AI: Primary targets. They die easily enough if you concentrate on them, but if you don't they can easily get out of hand and do way more damage then they should have. Also, watch for waves of them because like any other melee, they can get under your FFs and chew through anything you really wanted to protect. Gravity is your best bet.
Younglings
Player: Younglings (Command, Nanoswarm, Tiger, Vulture, and Weasel) really could have a dissertation.
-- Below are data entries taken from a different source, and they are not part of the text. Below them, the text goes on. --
-- ==== Sys2Proof/Laws/PerInstr.lean ====
section
/-! SUPPORT. Facts about every command as syntax, one lemma per constructor: the three fields of its word (30_encoding.md
rules R84, R85). -/

namespace Sys2Proof.Laws.FieldsOfWord

/-- The word of a well-formed command holds its opcode and its operand, and its reserved bits are 0. -/
def Statement (i : Instr) : Prop :=
  i.wellFormed = true →
    opcodeField (encode i) = i.opcode ∧ nField (encode i) = i.operandN ∧ reservedField (encode i) = 0

theorem nop : Statement .nop := by unfold Statement; decide

theorem henc : Statement .henc := by unfold Statement; decide

theorem hdec : Statement .hdec := by unfold Statement; decide

theorem hcount : Statement .hcount := by unfold Statement; decide

theorem hbuild : Statement .hbuild := by unfold Statement; decide

theorem htable : Statement .htable := by unfold Statement; decide

theorem hputtree : Statement .hputtree := by unfold Statement; decide

theorem hgettree : Statement .hgettree := by unfold Statement; decide

theorem dadd : Statement .dadd := by unfold Statement; decide

theorem dget : Statement .dget := by unfold Statement; decide

theorem dprune : Statement .dprune := by unfold Statement; decide

theorem lenc : Statement .lenc := by unfold Statement; decide

theorem ldec : Statement .ldec := by unfold Statement; decide

theorem lreset : Statement .lreset := by unfold Statement; decide

theorem lfind (n : Nat) : Statement (.lfind n) := by
  intro h
  have hn : n < 16 := of_decide_eq_true h
  have key : ∀ m : Fin 16, opcodeField (encode (.lfind m)) = 0x33 ∧ nField (encode (.lfind m)) = m ∧
      reservedField (encode (.lfind m)) = 0 := by decide
  exact key ⟨n, hn⟩

theorem lappend (n : Nat) : Statement (.lappend n) := by
  intro h
  have hn : n < 16 := of_decide_eq_true h
  have key : ∀ m : Fin 16, opcodeField (encode (.lappend m)) = 0x34 ∧ nField (encode (.lappend m)) = m ∧
      reservedField (encode (.lappend m)) = 0 := by decide
  exact key ⟨n, hn⟩

end Sys2Proof.Laws.FieldsOfWord
end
They're suicide ships with incredibly low costs to their power, but they constantly degrade over 4 minutes till they die. You can build support structures for them to regenerate them but that's the only way they heal outside of level II transports. Used as a 'streaming offense' if you've got a strong econ, they can sandpaper away just about any system. As a standard fleet ship they leave a lot to be desired and in most cases should be left on the whipping boy.
AI: Bwahahaha, yeah, right. They're really only threats when they're launched in reaction to something (certain AIs get special fabricators) or as the roaming enclaves. I'm not even sure the AI can get these as a standard fleet ship.
That about covers all the standard fleet ships you can pull out as per the ShipDataFull I pulled off 5.021. I'm looking forward to the discussion.